EXERCISE INSTRUCTIONS: Read the records and gather each line that includes "copy".

SUPPLIED RECORDS:
++++++++++++++++++++

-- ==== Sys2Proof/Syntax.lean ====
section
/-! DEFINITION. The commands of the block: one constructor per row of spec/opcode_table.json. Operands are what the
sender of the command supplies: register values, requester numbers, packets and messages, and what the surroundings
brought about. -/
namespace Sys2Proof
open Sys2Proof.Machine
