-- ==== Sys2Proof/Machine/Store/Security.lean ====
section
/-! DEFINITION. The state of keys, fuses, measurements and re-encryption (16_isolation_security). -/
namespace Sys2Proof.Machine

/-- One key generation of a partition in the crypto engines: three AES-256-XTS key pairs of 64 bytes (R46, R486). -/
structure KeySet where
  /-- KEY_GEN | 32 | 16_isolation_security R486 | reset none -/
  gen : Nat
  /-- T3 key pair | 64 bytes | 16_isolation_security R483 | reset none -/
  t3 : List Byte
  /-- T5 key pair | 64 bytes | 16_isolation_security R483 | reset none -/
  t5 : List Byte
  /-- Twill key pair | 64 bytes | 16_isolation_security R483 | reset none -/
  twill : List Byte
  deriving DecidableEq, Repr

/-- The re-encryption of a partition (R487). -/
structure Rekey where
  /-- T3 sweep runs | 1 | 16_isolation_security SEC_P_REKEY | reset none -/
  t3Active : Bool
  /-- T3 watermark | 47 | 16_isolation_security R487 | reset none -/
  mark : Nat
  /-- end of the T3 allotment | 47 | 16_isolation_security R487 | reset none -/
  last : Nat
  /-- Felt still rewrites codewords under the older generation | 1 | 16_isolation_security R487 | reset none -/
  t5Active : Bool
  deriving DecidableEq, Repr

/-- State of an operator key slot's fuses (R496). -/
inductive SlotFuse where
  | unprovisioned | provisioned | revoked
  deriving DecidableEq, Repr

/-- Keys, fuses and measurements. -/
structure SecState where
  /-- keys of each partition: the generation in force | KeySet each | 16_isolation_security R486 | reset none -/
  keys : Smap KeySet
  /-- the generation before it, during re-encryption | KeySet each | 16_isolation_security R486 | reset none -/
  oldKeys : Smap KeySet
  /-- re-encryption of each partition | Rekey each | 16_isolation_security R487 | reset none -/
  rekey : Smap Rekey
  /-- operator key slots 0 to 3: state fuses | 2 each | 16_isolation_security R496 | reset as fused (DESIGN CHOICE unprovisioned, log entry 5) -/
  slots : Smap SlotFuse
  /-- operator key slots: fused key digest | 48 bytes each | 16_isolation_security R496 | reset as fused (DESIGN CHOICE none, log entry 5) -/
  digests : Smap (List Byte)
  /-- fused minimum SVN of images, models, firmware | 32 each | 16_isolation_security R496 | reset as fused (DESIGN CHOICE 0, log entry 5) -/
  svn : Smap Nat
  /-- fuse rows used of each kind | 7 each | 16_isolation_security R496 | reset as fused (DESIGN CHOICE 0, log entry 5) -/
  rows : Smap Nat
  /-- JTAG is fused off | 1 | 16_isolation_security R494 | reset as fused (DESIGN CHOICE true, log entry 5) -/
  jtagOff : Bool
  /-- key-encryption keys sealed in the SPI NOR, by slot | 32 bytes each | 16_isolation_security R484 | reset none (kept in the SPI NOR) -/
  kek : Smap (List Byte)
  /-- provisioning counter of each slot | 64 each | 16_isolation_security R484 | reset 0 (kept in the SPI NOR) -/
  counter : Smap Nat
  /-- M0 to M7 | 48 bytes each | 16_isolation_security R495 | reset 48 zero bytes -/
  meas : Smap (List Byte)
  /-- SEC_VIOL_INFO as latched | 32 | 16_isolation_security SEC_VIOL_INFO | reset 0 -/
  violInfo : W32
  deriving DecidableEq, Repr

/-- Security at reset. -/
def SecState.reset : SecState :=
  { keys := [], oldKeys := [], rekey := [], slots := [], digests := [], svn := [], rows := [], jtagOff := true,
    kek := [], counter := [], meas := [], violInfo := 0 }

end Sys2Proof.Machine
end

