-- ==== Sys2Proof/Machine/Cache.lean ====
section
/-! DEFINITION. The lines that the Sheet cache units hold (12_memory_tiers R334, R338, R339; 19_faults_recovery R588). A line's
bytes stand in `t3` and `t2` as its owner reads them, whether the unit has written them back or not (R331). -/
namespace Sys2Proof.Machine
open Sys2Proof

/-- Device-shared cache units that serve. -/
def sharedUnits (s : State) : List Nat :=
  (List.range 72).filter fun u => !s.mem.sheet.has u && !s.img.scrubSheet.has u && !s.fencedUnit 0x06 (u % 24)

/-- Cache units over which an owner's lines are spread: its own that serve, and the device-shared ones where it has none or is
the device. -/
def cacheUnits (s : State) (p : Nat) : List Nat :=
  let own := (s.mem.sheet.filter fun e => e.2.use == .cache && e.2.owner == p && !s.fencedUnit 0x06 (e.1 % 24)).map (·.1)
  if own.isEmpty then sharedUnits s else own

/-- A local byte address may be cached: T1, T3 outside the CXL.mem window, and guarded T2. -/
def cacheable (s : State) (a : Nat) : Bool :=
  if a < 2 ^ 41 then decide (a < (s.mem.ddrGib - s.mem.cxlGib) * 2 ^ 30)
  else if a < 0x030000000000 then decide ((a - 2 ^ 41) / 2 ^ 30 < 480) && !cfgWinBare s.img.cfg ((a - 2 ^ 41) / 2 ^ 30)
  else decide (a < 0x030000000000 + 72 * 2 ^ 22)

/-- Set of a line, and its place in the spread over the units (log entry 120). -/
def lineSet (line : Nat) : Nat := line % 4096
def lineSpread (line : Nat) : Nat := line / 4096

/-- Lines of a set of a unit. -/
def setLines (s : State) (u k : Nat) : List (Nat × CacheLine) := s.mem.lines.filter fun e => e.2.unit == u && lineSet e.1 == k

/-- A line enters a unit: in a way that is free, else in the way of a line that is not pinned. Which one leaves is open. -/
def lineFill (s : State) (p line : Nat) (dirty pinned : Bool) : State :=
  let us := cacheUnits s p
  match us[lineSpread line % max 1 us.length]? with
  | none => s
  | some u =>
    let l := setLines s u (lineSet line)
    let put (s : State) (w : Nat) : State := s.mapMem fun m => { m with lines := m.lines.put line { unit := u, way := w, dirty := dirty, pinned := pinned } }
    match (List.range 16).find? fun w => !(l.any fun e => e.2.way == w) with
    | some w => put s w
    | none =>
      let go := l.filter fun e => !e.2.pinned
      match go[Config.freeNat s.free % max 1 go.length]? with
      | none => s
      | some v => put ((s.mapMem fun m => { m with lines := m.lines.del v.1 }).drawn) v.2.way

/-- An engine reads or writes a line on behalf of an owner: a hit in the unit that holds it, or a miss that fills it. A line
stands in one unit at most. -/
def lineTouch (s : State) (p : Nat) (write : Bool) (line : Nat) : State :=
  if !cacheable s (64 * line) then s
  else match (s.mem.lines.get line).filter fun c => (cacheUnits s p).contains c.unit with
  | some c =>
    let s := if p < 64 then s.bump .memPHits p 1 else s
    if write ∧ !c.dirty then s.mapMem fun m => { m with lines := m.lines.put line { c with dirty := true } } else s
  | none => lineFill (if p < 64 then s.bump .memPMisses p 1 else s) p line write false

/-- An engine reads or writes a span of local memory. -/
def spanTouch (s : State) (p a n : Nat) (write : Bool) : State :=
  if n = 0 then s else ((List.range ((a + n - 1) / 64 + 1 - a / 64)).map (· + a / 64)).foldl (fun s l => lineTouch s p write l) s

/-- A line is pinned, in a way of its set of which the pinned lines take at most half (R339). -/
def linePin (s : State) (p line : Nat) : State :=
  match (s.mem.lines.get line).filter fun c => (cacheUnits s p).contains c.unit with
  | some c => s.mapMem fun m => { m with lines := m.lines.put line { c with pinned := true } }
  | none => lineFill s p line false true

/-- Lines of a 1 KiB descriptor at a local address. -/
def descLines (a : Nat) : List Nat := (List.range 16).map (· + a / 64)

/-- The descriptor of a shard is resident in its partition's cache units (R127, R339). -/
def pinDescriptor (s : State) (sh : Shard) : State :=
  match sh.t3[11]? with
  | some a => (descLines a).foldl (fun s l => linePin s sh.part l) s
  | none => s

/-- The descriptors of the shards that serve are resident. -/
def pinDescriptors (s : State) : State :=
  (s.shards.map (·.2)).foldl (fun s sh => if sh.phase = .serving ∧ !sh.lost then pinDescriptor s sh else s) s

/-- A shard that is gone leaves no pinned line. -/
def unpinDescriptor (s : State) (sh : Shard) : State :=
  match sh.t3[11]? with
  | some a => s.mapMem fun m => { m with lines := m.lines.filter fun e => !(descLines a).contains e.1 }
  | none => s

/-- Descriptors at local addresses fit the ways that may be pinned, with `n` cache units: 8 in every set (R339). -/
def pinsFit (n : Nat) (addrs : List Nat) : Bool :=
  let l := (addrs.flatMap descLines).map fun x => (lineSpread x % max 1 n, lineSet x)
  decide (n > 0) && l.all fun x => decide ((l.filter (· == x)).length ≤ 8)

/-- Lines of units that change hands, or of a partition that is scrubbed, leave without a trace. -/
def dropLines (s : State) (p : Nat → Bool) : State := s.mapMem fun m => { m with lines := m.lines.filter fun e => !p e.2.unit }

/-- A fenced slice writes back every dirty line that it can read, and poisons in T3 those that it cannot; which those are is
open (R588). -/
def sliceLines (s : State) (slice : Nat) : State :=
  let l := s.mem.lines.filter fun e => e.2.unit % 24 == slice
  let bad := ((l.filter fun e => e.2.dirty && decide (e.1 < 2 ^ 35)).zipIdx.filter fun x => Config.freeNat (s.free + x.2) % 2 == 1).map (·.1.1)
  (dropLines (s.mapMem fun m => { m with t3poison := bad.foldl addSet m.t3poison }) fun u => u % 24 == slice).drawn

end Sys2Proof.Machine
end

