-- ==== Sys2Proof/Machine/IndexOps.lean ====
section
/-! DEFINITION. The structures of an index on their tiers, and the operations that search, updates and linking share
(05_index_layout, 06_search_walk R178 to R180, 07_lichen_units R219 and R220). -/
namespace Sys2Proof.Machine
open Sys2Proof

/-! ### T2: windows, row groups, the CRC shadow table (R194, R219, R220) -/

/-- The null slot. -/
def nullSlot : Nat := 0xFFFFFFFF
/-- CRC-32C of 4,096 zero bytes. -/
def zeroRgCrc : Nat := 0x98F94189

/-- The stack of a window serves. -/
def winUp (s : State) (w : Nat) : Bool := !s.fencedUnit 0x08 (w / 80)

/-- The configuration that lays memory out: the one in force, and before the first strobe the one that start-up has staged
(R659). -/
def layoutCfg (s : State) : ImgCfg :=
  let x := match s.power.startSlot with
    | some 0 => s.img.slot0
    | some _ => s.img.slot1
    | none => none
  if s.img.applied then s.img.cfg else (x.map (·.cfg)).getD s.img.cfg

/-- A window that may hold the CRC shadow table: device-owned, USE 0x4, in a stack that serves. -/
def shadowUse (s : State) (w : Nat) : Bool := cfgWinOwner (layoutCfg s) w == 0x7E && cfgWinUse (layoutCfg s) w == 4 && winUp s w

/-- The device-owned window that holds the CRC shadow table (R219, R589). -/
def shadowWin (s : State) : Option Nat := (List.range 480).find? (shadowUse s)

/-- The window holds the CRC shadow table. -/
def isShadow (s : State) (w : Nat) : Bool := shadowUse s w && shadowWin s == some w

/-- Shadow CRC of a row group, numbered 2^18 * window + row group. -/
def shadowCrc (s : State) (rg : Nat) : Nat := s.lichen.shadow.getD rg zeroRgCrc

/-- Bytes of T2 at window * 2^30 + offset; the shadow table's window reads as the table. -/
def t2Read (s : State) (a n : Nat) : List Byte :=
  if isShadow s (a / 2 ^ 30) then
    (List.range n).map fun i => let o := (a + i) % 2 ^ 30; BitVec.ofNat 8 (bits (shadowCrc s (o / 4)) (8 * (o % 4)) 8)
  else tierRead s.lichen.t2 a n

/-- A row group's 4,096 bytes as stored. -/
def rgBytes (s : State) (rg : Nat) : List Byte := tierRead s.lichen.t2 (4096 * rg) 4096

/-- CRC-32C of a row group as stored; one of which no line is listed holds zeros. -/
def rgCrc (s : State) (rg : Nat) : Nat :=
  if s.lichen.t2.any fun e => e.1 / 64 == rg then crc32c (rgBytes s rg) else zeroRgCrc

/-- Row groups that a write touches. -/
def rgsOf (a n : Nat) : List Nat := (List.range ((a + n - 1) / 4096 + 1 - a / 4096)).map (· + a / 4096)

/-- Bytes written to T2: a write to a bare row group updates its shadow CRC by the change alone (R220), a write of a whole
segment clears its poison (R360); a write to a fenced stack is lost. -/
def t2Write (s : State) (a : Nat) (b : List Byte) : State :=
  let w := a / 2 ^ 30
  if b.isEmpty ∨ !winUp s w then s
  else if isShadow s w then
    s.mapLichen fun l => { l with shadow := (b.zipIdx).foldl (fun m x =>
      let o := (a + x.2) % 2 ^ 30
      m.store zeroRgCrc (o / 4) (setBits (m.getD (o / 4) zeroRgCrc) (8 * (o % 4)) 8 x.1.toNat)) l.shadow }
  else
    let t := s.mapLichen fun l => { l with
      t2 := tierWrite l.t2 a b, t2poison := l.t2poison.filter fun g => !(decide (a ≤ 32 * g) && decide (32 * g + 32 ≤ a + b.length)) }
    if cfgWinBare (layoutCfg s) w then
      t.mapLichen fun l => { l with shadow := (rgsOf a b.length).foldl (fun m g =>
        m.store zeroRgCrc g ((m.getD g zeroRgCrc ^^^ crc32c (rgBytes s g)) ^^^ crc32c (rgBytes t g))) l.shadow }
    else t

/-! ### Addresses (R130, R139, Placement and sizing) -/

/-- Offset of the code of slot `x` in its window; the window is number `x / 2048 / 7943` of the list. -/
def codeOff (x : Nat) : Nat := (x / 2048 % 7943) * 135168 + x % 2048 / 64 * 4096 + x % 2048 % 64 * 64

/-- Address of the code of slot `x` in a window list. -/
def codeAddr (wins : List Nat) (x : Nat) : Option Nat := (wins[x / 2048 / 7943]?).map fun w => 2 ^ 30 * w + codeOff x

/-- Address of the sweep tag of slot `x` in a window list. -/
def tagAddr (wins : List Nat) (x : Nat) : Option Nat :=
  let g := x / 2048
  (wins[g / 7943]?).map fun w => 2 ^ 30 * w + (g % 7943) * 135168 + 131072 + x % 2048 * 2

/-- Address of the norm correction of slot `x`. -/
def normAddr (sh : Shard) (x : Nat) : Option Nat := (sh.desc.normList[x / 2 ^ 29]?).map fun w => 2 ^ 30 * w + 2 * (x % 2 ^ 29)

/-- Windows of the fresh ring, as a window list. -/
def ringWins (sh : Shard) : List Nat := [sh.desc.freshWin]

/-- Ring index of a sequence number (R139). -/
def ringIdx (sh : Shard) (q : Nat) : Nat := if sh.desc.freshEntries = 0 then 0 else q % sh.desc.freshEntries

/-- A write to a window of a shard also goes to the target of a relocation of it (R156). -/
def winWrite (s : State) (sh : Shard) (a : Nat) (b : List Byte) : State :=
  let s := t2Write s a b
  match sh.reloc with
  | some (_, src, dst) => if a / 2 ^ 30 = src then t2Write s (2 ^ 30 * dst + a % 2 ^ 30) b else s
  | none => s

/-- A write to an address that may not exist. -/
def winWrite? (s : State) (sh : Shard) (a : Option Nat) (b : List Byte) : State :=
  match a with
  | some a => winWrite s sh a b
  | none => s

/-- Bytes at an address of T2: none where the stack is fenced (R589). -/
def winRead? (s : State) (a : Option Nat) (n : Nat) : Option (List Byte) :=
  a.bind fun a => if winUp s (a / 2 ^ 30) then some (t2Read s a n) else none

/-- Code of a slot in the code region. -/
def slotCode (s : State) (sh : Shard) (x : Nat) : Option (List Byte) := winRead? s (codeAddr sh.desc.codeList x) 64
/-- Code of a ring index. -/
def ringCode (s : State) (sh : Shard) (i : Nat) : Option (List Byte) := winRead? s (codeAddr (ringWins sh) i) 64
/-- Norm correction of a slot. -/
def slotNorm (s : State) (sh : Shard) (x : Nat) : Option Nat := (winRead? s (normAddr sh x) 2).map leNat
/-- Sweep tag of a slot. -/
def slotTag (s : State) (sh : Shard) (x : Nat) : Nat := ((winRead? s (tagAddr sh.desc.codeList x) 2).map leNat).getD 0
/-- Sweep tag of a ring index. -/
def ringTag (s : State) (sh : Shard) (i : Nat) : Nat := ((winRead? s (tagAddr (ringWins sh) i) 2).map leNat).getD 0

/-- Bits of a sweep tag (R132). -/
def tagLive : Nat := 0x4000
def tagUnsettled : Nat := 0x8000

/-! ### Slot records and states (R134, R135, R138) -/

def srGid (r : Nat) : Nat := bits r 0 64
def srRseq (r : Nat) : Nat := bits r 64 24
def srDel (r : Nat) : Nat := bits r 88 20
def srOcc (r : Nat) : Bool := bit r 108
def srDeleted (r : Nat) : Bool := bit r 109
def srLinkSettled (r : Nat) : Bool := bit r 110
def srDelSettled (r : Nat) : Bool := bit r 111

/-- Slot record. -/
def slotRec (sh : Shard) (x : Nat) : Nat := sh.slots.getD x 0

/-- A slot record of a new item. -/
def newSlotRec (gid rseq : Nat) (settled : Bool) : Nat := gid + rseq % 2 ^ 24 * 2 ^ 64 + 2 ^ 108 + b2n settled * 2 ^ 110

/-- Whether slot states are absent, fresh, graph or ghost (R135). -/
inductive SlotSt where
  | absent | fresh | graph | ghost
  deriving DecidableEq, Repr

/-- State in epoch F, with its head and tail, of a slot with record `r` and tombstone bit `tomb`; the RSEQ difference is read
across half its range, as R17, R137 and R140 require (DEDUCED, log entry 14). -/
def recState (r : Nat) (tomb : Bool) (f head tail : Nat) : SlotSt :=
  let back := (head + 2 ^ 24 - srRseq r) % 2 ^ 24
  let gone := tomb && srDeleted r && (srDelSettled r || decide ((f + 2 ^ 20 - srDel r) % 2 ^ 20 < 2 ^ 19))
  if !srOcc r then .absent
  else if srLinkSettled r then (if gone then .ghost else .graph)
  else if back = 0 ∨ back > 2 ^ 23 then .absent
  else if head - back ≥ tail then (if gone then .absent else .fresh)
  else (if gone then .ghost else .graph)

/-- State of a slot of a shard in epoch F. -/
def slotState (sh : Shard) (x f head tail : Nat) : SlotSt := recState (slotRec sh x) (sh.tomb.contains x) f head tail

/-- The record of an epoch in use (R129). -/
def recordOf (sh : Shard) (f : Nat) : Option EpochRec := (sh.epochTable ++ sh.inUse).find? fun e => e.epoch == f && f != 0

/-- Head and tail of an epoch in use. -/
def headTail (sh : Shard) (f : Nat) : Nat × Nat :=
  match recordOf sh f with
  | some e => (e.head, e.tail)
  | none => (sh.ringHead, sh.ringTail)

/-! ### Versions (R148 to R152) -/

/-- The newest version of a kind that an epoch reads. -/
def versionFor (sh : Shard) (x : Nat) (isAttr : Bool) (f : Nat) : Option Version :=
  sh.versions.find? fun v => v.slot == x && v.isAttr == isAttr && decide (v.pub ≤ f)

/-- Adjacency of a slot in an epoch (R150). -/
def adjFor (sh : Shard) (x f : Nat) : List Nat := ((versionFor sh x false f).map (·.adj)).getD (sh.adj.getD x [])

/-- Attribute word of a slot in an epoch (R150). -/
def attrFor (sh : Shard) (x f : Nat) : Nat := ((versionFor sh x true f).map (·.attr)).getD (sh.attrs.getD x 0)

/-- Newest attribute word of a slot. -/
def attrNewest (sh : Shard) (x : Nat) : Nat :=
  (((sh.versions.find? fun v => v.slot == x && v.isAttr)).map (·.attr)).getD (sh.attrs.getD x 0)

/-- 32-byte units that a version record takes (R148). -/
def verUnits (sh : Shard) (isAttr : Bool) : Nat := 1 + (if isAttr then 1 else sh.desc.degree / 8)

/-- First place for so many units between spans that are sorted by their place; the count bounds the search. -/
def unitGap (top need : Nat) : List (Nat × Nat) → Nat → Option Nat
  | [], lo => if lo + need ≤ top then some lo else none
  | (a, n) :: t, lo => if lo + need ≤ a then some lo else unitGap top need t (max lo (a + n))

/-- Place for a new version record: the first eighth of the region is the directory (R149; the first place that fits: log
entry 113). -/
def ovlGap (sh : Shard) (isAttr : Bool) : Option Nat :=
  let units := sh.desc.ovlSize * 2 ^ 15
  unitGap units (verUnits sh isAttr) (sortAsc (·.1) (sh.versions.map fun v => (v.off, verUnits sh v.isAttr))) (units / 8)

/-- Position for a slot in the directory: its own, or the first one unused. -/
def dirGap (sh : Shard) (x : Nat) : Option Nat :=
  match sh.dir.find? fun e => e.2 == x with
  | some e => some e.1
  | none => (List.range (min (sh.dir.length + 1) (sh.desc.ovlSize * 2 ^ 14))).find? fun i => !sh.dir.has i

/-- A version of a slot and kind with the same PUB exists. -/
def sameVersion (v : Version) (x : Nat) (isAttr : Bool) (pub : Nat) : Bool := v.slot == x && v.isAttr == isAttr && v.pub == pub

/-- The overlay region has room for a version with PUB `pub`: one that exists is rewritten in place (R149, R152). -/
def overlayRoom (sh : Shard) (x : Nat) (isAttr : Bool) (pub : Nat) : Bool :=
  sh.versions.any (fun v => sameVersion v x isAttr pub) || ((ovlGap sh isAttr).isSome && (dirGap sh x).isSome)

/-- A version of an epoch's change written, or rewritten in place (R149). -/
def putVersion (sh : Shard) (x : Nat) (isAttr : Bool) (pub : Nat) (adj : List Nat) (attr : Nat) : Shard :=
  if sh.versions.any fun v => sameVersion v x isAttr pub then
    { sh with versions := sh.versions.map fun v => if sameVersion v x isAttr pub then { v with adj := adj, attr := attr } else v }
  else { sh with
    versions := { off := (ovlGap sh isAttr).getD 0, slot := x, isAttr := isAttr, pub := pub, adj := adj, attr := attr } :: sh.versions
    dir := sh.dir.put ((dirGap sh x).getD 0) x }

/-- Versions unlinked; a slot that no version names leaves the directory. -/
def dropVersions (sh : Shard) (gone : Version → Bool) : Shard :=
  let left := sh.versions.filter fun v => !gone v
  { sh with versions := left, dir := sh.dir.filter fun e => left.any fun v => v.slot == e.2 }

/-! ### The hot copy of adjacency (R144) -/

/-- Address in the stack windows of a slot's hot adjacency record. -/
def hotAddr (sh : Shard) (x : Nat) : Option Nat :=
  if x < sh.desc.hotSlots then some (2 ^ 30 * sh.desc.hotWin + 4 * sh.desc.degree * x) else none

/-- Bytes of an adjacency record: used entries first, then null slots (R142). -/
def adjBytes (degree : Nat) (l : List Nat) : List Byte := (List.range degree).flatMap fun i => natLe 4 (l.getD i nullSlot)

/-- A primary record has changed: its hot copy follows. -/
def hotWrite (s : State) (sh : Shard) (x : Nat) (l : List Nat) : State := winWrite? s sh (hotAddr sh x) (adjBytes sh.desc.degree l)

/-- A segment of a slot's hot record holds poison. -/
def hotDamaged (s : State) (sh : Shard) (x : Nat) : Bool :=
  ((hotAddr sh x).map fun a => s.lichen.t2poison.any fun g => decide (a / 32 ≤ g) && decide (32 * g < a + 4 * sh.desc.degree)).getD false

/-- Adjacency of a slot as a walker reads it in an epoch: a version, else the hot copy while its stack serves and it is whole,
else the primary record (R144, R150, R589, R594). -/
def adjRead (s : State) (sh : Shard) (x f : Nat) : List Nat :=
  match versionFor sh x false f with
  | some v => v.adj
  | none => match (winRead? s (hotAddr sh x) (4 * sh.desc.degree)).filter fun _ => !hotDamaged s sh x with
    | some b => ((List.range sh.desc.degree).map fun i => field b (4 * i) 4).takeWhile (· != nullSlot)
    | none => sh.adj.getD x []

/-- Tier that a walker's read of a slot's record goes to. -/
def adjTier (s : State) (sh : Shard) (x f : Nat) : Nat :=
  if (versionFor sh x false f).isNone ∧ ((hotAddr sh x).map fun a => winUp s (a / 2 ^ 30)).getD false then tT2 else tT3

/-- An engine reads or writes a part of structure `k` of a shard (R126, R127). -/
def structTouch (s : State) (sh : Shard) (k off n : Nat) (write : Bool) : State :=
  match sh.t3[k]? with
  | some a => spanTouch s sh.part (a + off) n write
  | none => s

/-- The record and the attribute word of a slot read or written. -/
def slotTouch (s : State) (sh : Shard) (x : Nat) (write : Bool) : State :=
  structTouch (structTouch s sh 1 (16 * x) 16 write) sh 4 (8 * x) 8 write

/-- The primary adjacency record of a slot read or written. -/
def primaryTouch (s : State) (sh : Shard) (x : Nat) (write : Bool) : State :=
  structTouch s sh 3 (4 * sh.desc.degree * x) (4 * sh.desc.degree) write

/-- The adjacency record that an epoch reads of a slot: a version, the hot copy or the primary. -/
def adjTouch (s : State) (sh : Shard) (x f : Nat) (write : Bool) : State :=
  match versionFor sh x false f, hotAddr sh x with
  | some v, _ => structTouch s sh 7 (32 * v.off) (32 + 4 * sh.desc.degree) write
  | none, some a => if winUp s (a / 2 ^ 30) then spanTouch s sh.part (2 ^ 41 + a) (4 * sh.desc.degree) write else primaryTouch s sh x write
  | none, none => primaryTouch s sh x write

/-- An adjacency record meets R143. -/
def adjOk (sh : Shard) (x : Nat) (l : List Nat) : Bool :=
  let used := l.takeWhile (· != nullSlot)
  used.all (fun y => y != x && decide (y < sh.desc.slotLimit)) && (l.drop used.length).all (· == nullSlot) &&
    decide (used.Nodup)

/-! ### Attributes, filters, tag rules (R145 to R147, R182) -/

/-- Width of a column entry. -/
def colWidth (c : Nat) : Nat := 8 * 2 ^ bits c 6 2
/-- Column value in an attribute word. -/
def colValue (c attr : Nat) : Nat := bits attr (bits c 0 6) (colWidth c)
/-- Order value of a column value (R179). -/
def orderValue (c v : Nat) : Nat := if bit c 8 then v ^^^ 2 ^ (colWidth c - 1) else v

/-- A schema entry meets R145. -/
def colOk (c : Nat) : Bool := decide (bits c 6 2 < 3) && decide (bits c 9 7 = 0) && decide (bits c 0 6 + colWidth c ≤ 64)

++++++++++++++++++++

PROBLEM SOLUTION:
/-! ### The hot copy of adjacency (R144) -/
/-- A primary record has changed: its hot copy follows. -/
/-- Adjacency of a slot as a walker reads it in an epoch: a version, else the hot copy while its stack serves and it is whole,
/-- The adjacency record that an epoch reads of a slot: a version, the hot copy or the primary. -/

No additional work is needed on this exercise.